Senior decision-making body of the Thai government

The cabinet of Thailand (formally, the Council of Ministers of Thailand; คณะรัฐมนตรี; is a body composed of thirty-five (35) of the most senior members of the government of the Kingdom of Thailand. The cabinet is the primary organ of the executive branch of the Thai government. Members of the cabinet are nominated by the prime minister and formally appointed by the King of Thailand. Most members are governmental department heads with the title of "minister of state" (รัฐมนตรี; . The cabinet is chaired by the Prime Minister of Thailand. The cabinet is often collectively called "the government" or "the Royal Thai Government".

==History==

Prior to the Revolution of 1932, the absolutist Chakri kings ruled Siam through a series of "krom" (กรม) and "senabodi" (เสนาบดี). On 15 April 1874 King Chulalongkorn founded the King's Privy Council (สภาที่ปรึกษาในพระองค์) (which still exists today) made up of 49 senior princes and officials. For the first time the kings of Siam exercised his powers through a council.

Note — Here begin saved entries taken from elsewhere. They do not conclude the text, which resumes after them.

-- ==== Sys2Proof/Machine/Regulator.lean ====
section
/-!
DEFINITION. The 12 V regulator (09): constant on-time pulses, balancing, current limits, shedding, start, stop and hiccup,
the crowbar, letters and faults.
Choices of the model: log 45, 85.
-/
namespace Sys2Proof.Machine

/-! ### Settings and sensed values -/

/-- Phase codes of Table LV-12. -/
def regSoftStart : Nat := 1
def regRegulate : Nat := 2
def regHiccup : Nat := 3
def regSoftStop : Nat := 4

def State.regPhase (s : State) : Nat := s.fld R.REG_STATE F.REG_STATE_PHASE
def State.setRegPhase (s : State) (p : Nat) : State := s.setFld R.REG_STATE F.REG_STATE_PHASE p
def State.regUsed (s : State) : Nat := s.fld R.REG_STATE F.REG_STATE_USED
def State.regActive (s : State) : Nat := s.fld R.REG_STATE F.REG_STATE_ACTIVE
/-- The phases of a mask, ascending. -/
def phasesOf (m : Nat) : List Nat := (List.range 8).filter (bitAt m)
/-- Set the active phases, in REG_STATE and in each REG_PHn. -/
def State.setActive (s : State) (m : Nat) : State :=
  ({ s with rgl := { s.rgl with hiz := s.rgl.hiz - (s.rgl.hiz &&& m) } }.setFld R.REG_STATE F.REG_STATE_ACTIVE m).each (List.range 8) fun s n =>
    s.setFld (R.REG_PHn n) F.REG_PHn_ACT (b2n (bitAt m n))
/-- V_SET in mV. -/
def State.vSet (s : State) : Nat := s.fld R.REG_TARGET F.REG_TARGET_VSET
def State.updRg (s : State) (g : RegSt → RegSt) : State := { s with rgl := g s.rgl }
/-- An epoch flag of Table LV-12. -/
def State.regFlag (s : State) (bit : Nat) : State :=
  s.updRg fun r => { r with flags := if bitAt r.flags bit then r.flags else r.flags + 2 ^ bit }

/-- V_T in µV at the present time of record: the ramp from its start towards its goal at V_SET ÷ SS_TIME (R248, R250). -/
def State.regVt (s : State) : Rat :=
  let r := s.rgl
  let step : Rat := ((s.time - r.at_ : Nat) : Rat) * (s.vSet : Rat) / (s.fld R.REG_SS F.REG_SS_SSTIME : Rat)
  if r.from_ < r.goal then clampQ r.from_ r.goal ((r.from_ : Rat) + step) else clampQ r.goal r.from_ ((r.from_ : Rat) - step)

/-- Start a ramp of V_T from a value in µV to a goal. -/
def State.regRamp (s : State) (from_ goal : Int) : State := s.updRg fun r => { r with from_ := from_, at_ := s.time, goal := goal }

def State.regVos (s : State) : Nat := s.fld R.REG_OUT F.REG_OUT_VOS
def State.regIout (s : State) : Int := s.sfld R.REG_OUT F.REG_OUT_IOUT
/-- V_IN in 10 mV. -/
def State.regVinNow (s : State) : Nat := s.fld R.REG_VIN F.REG_VIN_VIN
def State.regVinMin (s : State) : Nat := s.fld R.REG_PROT F.REG_PROT_VINMIN
/-- The load-line target V_TL in µV (R243): 0.01 mΩ × 0.1 A is 1 µV. -/
def State.regVtl (s : State) : Rat := s.regVt - ((s.fld R.REG_TARGET F.REG_TARGET_RLL : Nat) : Rat) * (s.regIout : Rat)
/-- VOS ÷ V_TL (R246). -/
def State.regRatio (s : State) : Rat := (s.regVos : Rat) * 1000 / s.regVtl
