-- ==== Sys2Proof/Machine/Charger.lean ====
section
/-!
DEFINITION. The charger's commands (08): letters, pilot and proximity, contactors, phases, the input current search, timers,
ends and faults, transport.
Choices of the model: log 50, 51, 54, 55, 60.
-/
namespace Sys2Proof.Machine

/-! ### The charger's functions and engines (R207, R209) -/

/-- Make the WIND loops of the session's engines the active ones, or the first ones again (R49, R209). -/
def State.windSwitch (s : State) (on : Bool) : State :=
  s.each (s.withImg [] fun im => im.windEngines s.chgDab) fun s n =>
    (s.setFld (R.FEn_STATE n) F.FEn_STATE_SECOND (b2n on)).setFld (R.FEn_STATE n) F.FEn_STATE_TEMPLATE
      (if on then 4 else s.fld (R.FEn_LOOPCFG n) F.FEn_LOOPCFG_TEMPLATE)

/-- What the front end's engines do in the charger's state and phase (Table CHG-2). -/
def State.frontState (s : State) : UState :=
  match s.ust U.chg with
  | .running => if s.chgPhase ≤ 3 then .armed else if s.chg.hard then .stopping else .running
  | .stopping => if s.chg.hard then .stopping else .running
  | x => x

/-- What the DAB's engine does. -/
def State.dabState (s : State) : UState :=
  match s.ust U.chg with
  | .running => if s.chgPhase = 9 then .stopping else .running
  | x => x

/-- The AFE and DAB functions take the charger's state of record at the same boundary (R207). -/
def State.chgFunctions (s : State) : State :=
  s.each ((if s.chgAfe < 16 then [s.chgAfe] else []) ++ (if s.chgDab < 16 then [s.chgDab] else [])) fun s f => s.setUst (U.fn f) (s.ust U.chg)

/-- At a boundary: the AFE and DAB functions take the charger's state, their engines follow the phase, and the engines of a WIND
loop follow it while a WIND session is RUNNING or STOPPING (R207, R209); after a rotor-watch stop or a lost gearbox report they stand in
ARMED until the charger is cleared (R117, R216). -/
def State.chgBoundary (s : State) : State :=
  let st := s.ust U.chg
  if st = .off ∨ st = .absent then s
  else
    let wind := s.windLive
    let stopped := st = .fault ∧ (bitAt s.chg.recorded 7 || bitAt s.chg.recorded 8)
    let s1 := s.chgFunctions
    let s2 := if s1.chgAfe < 16 then
        let x := if s1.chgIsWind ∧ (st = .running ∨ st = .stopping) then .armed else s1.frontState
        s1.enginesEnter s1.chgAfe x
      else s1
    let s3 := if s2.chgDab < 16 then s2.enginesEnter s2.chgDab s2.dabState else s2
    let second := s3.flag (R.FEn_STATE (((s3.withImg [] fun im => im.windEngines s3.chgDab)).headD 0)) F.FEn_STATE_SECOND
    if wind then
      let s4 := if second then s3 else s3.windSwitch true
      let s5 := s4.each s4.frontEngines fun s n => s.engineEnter n s.frontState
      if s5.frontState = .running ∨ s5.frontState = .stopping then s5 else s5.fnOff s5.chgWind
    else if second ∧ stopped then
      (s3.each (s3.withImg [] fun im => im.windEngines s3.chgDab) fun s n =>
        if s.ust (U.fe n) = .fault then s else s.engineEnter n .armed).fnOff s3.chgWind
    else if second then
      let s4 := s3.each (s3.withImg [] fun im => im.windEngines s3.chgDab) fun s n =>
        if s.ust (U.fe n) = .fault then s else s.engineEnter n .idle
      (s4.fnOff s4.chgWind).windSwitch false
    else s3

/-! ### Letters (Table CHG-9) -/

def isChg (_ : State) (u : Nat) : Bool := u == U.chg

/-- CHG_ARM (R208, R229): a cable is present; the conditions of R140 hold off the functions' legs. -/
def specChgArm : LetterSpec where
  units := isChg
  legal st := st = .idle
  used := []
  fails s _ := if !s.cablePresent || s.safeHeld || s.armBlocked s.chgDab || (s.chgAfe < 16 && s.armBlocked s.chgAfe) then [.eInterlock] else []
  run s _ _ := doneWith (s.setUst U.chg .armed).chgBoundary

/-- A pilot class that ends or refuses a session: A, E, F (R225). -/
def endClass (c : Nat) : Bool := c == 0 || c == 4 || c == 5

/-- The battery temperature is known and inside the window (R221). -/
def State.tempOk (s : State) : Bool :=
  s.chg.tempKnown && decide ((s.chg.tMax : Rat) ≤ 10 * s.cth 0x050E 55) && decide (10 * s.cth 0x050D 0 ≤ (s.chg.tMin : Rat))

/-- The gearbox reports the park lock engaged and the clutch open. -/
def State.gearOk (s : State) : Bool := s.fld R.GBX_STATE F.GBX_STATE_PARK == 1 && s.fld R.GBX_STATE F.GBX_STATE_CLUTCH == 1

/-- The conditions of R215. -/
def State.windOk (s : State) : Bool :=
  let f := s.chgWind
  let src := s.posSource (s.fnEngine f)
  let rpm : Rat := (absI (s.sfld (R.POSk_SPD src) ⟨31, 0⟩) : Rat) * 60000000 / 4294967296
  s.gearOk && s.ust (U.fn f) == .idle && s.srcValid f && decide (rpm ≤ s.cth 0x051A 10)
    && (s.functions.all fun g => !(s.fnRole g == 1 && g != f && s.linkOf g == s.linkOf f) || !(s.ust (U.fn g)).active)
    && s.chg.bOpen

/-- The values of a CHG_START are in their ranges (Table CHG-9, R217, R231). -/
def State.startRanges (s : State) (m : Msg) : Bool :=
  let mode := m.u8 16
  let front := m.u8 17
  mode ≤ 2 && front ≤ 1 && m.u8 18 ≤ 2
    && decide ((m.u32 24 : Rat) * 10 ≤ 65536 * s.cth 0x050A 800)
    && (mode == 0 || (1 ≤ m.u32 36 && m.u32 36 ≤ 11000))
    && (mode != 2 || (200 ≤ m.u16 40 && m.u16 40 ≤ 240 && (m.u8 42 == 50 || m.u8 42 == 60)))
    && (if front = 0 then decide (s.chgAfe < 16) else decide (s.chgWind < 16))
    && !(front == 1 && mode != 0)
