/-! ### Operations on a channel -/

def State.acPhase (s : State) (k : Nat) : Nat := s.fld (R.ACk_STATE k) F.ACk_STATE_PHASE
def State.setAcPhase (s : State) (k p : Nat) : State := s.setFld (R.ACk_STATE k) F.ACk_STATE_PHASE p
def State.acOwned (s : State) (k : Nat) : Bool := s.flag (R.ACk_CFG k) F.ACk_CFG_OWNED
/-- A threshold of Table ACT-9 of channel k. -/
def State.ath (s : State) (k id : Nat) (d : Int) : Rat := s.thr id k d
/-- I_RATED in 0.1 A. -/
def State.acRated (s : State) (k : Nat) : Rat := s.fld (R.ACk_RATED k) F.ACk_RATED_IRATED
/-- VACT in mV as the AD has reported it. -/
def State.vact (s : State) : Nat := s.fld R.ACT_VACT F.ACT_VACT_MV
/-- The latch cause of actuator leg n. -/
def State.actLatch (s : State) (n : Nat) : Nat := FMap.get (fun _ => 0) s.pads.actCause n
def State.acLatched (s : State) (k : Nat) : Bool := (List.range 3).any fun p => s.actLatch (3 * k + p) != 0
/-- A flag of ACk_EVT. -/
def State.acEvt (s : State) (k : Nat) (f : Fld) : State := s.setFlag (R.ACk_EVT k) f
/-- A flag of the epoch (Table ACT-10, byte 3). -/
def State.acFlag (s : State) (k bit : Nat) : State :=
  s.updAc k fun a => { a with flags := if bitAt a.flags bit then a.flags else a.flags + 2 ^ bit }

/-- Keep ACk_LATCH and ACT_STAT.LATCHED equal to the latches. -/
def State.syncActLatch (s : State) : State :=
  let s1 := s.each (List.range 12) fun s n => s.setFld (R.ACk_LATCH (n / 3)) ⟨4 * (n % 3) + 3, 4 * (n % 3)⟩ (s.actLatch n)
  s1.setFld R.ACT_STAT F.ACT_STAT_LATCHED (((List.range 12).map fun n => b2n (s.actLatch n != 0) * 2 ^ n).foldl (· + ·) 0)

/-- Every leg of the channel off: no phase of a start, no duty. -/
def State.acOff (s : State) (k : Nat) : State :=
  (s.setAcPhase k 0).updAc k fun a =>
    { a with duty := [], edges := [], pulse := false, paused := false, lowAt := none, waiting := false, iqRef := 0, miss := [] }

/-- A phase of Table ACT-4 begins, its vector at rest. -/
def State.acEnter (s : State) (k p : Nat) : State := (s.setAcPhase k p).updAc k fun a => { a with phaseAt := s.time, vec := 0 }

/-- The channel stops (R272): a stop during a start holds every leg off at once; a start that waits is given up. -/
def State.acStop (s : State) (k : Nat) : State :=
  let s1 := s.updAc k fun a => { a with goal := 0, ask := false }
  if s.acPhase k = 6 ∨ s.acPhase k = 7 then s1 else s1.acOff k

/-- The sequencer takes a fault cause (R284): its bit in GBX_FLT, the event, every owned channel's move stopped, FAULT at the next
boundary; its power-hole notice ends with the operation. -/
def State.gbxFail (s : State) (c : Nat) : State :=
  let st := s.ust U.gbx
  if !st.live && st ≠ .fault then s
  else
    let s1 := ((s.setBit R.GBX_FLT F.GBX_FLT_CAUSE (c - 1)).setFlag R.GBX_EVT F.GBX_EVT_FAULT).updGb fun g =>
      { g with recorded := addCause g.recorded c, epoch := addCause g.epoch c }
    if st = .fault then s1
    else
      let s2 := s1.each ((List.range 3).filter s1.acOwned) fun s k =>
        if s.ust (U.ac k) = .running then (s.acStop k).hwMove (U.ac k) [.running] .stopping else s.updAc k fun a => { a with ask := false }
      ({ s2 with ldg := { s2.ldg with holes := [] } }.updGb fun g => { g with moveTo := 0 }).hwFault U.gbx

/-- The channel takes a fault cause (R274): its bit in ACk_FLT, the event, the fault frame, FAULT at the next boundary. An owned
channel faults the sequencer too (Table GBX-3). A latch has sent its frame (`framed`); a fault without a latch has no latch cause, so that
byte of its frame is free. A channel already in FAULT records the cause. -/
def State.actFail (s : State) (k c pos : Nat) (framed : Bool := false) : State :=
  let st := s.ust (U.ac k)
  if !st.live && st ≠ .fault then s
  else
    let s1 := ((s.setBit (R.ACk_FLT k) F.ACk_FLT_CAUSE (c - 1)).acEvt k F.ACk_EVT_FAULT).updAc k fun a =>
      { a with recorded := addCause a.recorded c, epoch := addCause a.epoch c, badPos := if pos < 3 then pos else a.badPos }
    let low := ((List.range 8).find? fun i => bitAt (s1.ac k).recorded i).getD 0 + 1
    let s2 := s1.setFld (R.ACk_STATE k) F.ACk_STATE_CAUSE low
    if st = .fault then s2
    else
      let s3 := ((s2.acOff k).setFld (R.ACk_STATE k) F.ACk_STATE_ATTEMPT 0).updAc k fun a => { a with ask := false, leak := [] }
      let s4 := if framed then s3 else let (v, sd) := s3.draw; sd.sendFrame 5 (3 * k) (v % 256)
      let s5 := s4.hwFault (U.ac k)
      if s5.acOwned k then s5.gbxFail 1 else s5
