-- ==== Sys2Proof/Machine/Bus.lean ====
section
/-!
DEFINITION. The bus: reads and writes of every register, by a core, the debug module or a WRITE or READ letter; converted writes (R9,
R86, R120); memory accesses (R442) and system bus accesses (R434).
Choices of the model: log 90, 118, 123, 124, 129, 130, 131, 132, 134.
-/
namespace Sys2Proof.Machine

/-- The state in an outcome; every meaning of this model answers a next state. -/
def afterOut (s : State) : Out → State
  | .next t => t
  | _ => s

/-! ### Registers that show live hardware -/

/-- The sequencer's torque t_s of a machine (R278): on its ramp while it is held, else 0 (a machine in FAULT is off). -/
def State.gbxTs (s : State) (f : Nat) : Int := if s.ust (U.fn f) ≠ .fault ∧ (s.held f (s.tr f).torque).isSome then (s.tr f).tEff else 0

/-- The level of GPIOn (Tables PKG-5, PKG-7), where the T880 knows it. -/
def State.pinLevel (s : State) (n : Nat) : Option Bool :=
  match s.pinFunc n with
  | 1 => some (bitAt (s.reg R.PIN_OUT).toNat n)
  | 2 => some s.chg.cpS2
  | 3 => some s.chg.acCmd
  | 4 => some s.chg.acFb
  | 5 => some s.pins.pps
  | _ => none

/-- MOD_LSTATn (Table MOD-24). -/
def State.lstat (s : State) (n : Nat) : Nat :=
  let l := s.leg n
  s.legOvr n * 2 ^ 30 + b2n (s.gfHigh n) * 2 ^ 29 + b2n (s.softOn n) * 2 ^ 28 + (if s.banded n then l.band % 4 else 0) * 2 ^ 26 + b2n l.pend * 2 ^ 25 + b2n l.lost * 2 ^ 24
    + s.latchOf n % 16 * 2 ^ 16 + l.td % 1024

/-- Bring the register at an address up to date, where it shows hardware that changes under it. -/
def State.liveView (s : State) (a : Nat) : State :=
  match findReg a with
  | none => s
  | some r =>
    let n := r.idx.headD 0
    if s.regAbsent r then s
    else if a = R.MOD_STAT then (s.setFld a F.MOD_STAT_DEN (b2n s.driveEn)).setFld a F.MOD_STAT_LATCHED s.pads.legCause.length
    else if a = R.MOD_LSTATn n then s.setNat a (s.lstat n)
    else if a = R.ACT_STAT ∨ a = R.ACk_LATCH n then (s.syncActLatch).setFld R.ACT_STAT F.ACT_STAT_EN (b2n s.actEn)
    else if a = R.FEn_ADFAC n then s.setNat a (s.factors n)
    else if a = R.GBX_OUTSPD then s.setNat a (ofSigned 32 (satS 32 (quant 16 s.outRpm)))
    else if a = R.GBX_TS then
      (s.setSfld a F.GBX_TS_TSA (nearest ((s.gbxTs (s.fld R.GBX_CFG F.GBX_CFG_FUNCA) : Rat) / 65536))).setSfld a F.GBX_TS_TSB
        (nearest ((s.gbxTs (s.fld R.GBX_CFG F.GBX_CFG_FUNCB) : Rat) / 65536))
    else if a = R.LDG_WQLO then s.setNat a (leAt (s.ldg.wq.headD []) 0 4)
    else if a = R.LDG_WQHI then s.setNat a (leAt (s.ldg.wq.headD []) 4 4)
    else if a = R.LDG_Pp_ELO n then s.setNat a (ofSigned 64 (s.portNet n))
    else if a = R.LDG_KABLO then s.setNat a (ofSigned 64 s.kaBalance)
    else if a = R.PIN_IN then
      let (v, s1) := s.draw
      s1.setNat a (maskOf 32 fun i => (s.pinLevel i).getD (bitAt v i))
    else s

/-! ### Writes -/

/-- The engine whose parameter a register sets: FEn_GAINS, OUTKP, OUTKI, ADAPT, HCFGk, HAMPk and HCAP are written by way of a letter
(R9, R120). -/
def convertedFe (a : Nat) : Option Nat :=
  let n := (a - 0x40100000) / 0x10000
  let o := a % 0x10000
  if 0x40100000 ≤ a ∧ a < 0x40180000 ∧ a % 4 = 0
      ∧ (o = 0x14 ∨ o = 0x18 ∨ o = 0x1C ∨ o = 0x20 ∨ (0x30 ≤ o ∧ o ≤ 0x50)) then some n else none

/-- The harmonic channel of FEn_HCFGk or FEn_HAMPk. -/
def harmChannel (a : Nat) : Nat := (a % 0x10000 - 0x30) / 8

/-- The checks of a harmonic channel's register getting a value, with a cap. -/
def State.harmWriteFails (s : State) (n a v cap : Nat) : List Status :=
  let k := harmChannel a
  if a = R.FEn_HCFGk n k then s.harmFails n k v (s.reg (R.FEn_HAMPk n k)).toNat cap
  else s.harmFails n k (s.reg (R.FEn_HCFGk n k)).toNat v cap

/-- The checks on an engine parameter that depend on the written value alone (R9, Tables FE-19 to FE-26). -/
def State.feValueFails (s : State) (n a v : Nat) : List Status :=
  let g := (s.reg (R.FEn_GAINS n)).toNat
  if a = R.FEn_GAINS n then s.gainFails n (bitsOf v 15 0) (bitsOf v 31 16) 0 0
  else if a = R.FEn_OUTKP n then s.gainFails n (bitsOf g 15 0) (bitsOf g 31 16) v 0
  else if a = R.FEn_OUTKI n then s.gainFails n (bitsOf g 15 0) (bitsOf g 31 16) 0 v
  else if a = R.FEn_ADAPT n then
    if 4 ≤ bitsOf v 11 8 ∧ 1 ≤ bitsOf v 31 16 ∧ bitsOf v 31 16 < 2 ^ 15 then [] else [.eRange]
  else if a = R.FEn_HCAP n then []
  else (s.harmWriteFails n a v (2 ^ 20)).filter (· == .eRange)

/-- The checks on an engine parameter at delivery (R9, R120): the states of the equivalent opcode, and the sum of the amplitudes against
the cap. -/
def State.feStateFails (s : State) (n a v : Nat) : List Status :=
  let st := s.ust (U.fe n)
  let early := st = .idle ∨ st = .armed
  if a = R.FEn_GAINS n ∨ a = R.FEn_OUTKP n ∨ a = R.FEn_OUTKI n then stateFail (fun x => x = .idle || x = .armed) st
  else if a = R.FEn_ADAPT n then stateFail (fun x => x = .idle || x = .armed || x = .running || x = .stopping) st
  else stateFail (fun x => x = .idle || x = .armed || x = .running) st ++
    (if a = R.FEn_HCAP n then (if early ∨ st = .running then s.harmFails n 0 (s.reg (R.FEn_HCFGk n 0)).toNat (s.reg (R.FEn_HAMPk n 0)).toNat (v % 2 ^ 16) else [])
     else s.harmWriteFails n a v (s.fld (R.FEn_HCAP n) F.FEn_HCAP_CAP))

On 14 July 1925 King Prajadhipok formed the Supreme Council of State of Siam (อภิรัฐมนตรีสภา; ) made up of 5 senior princes (all of them his brothers and all of them ministers of state) to help govern the country. However, after the revolution in 1932, the Khana Ratsadon decided to dissolve this council. Instead the new constitution created a direct precursor of the cabinet called: the People's Committee of Siam (คณะกรรมการราษฎร; led by a president. The privy council from then on became a royal advisory council.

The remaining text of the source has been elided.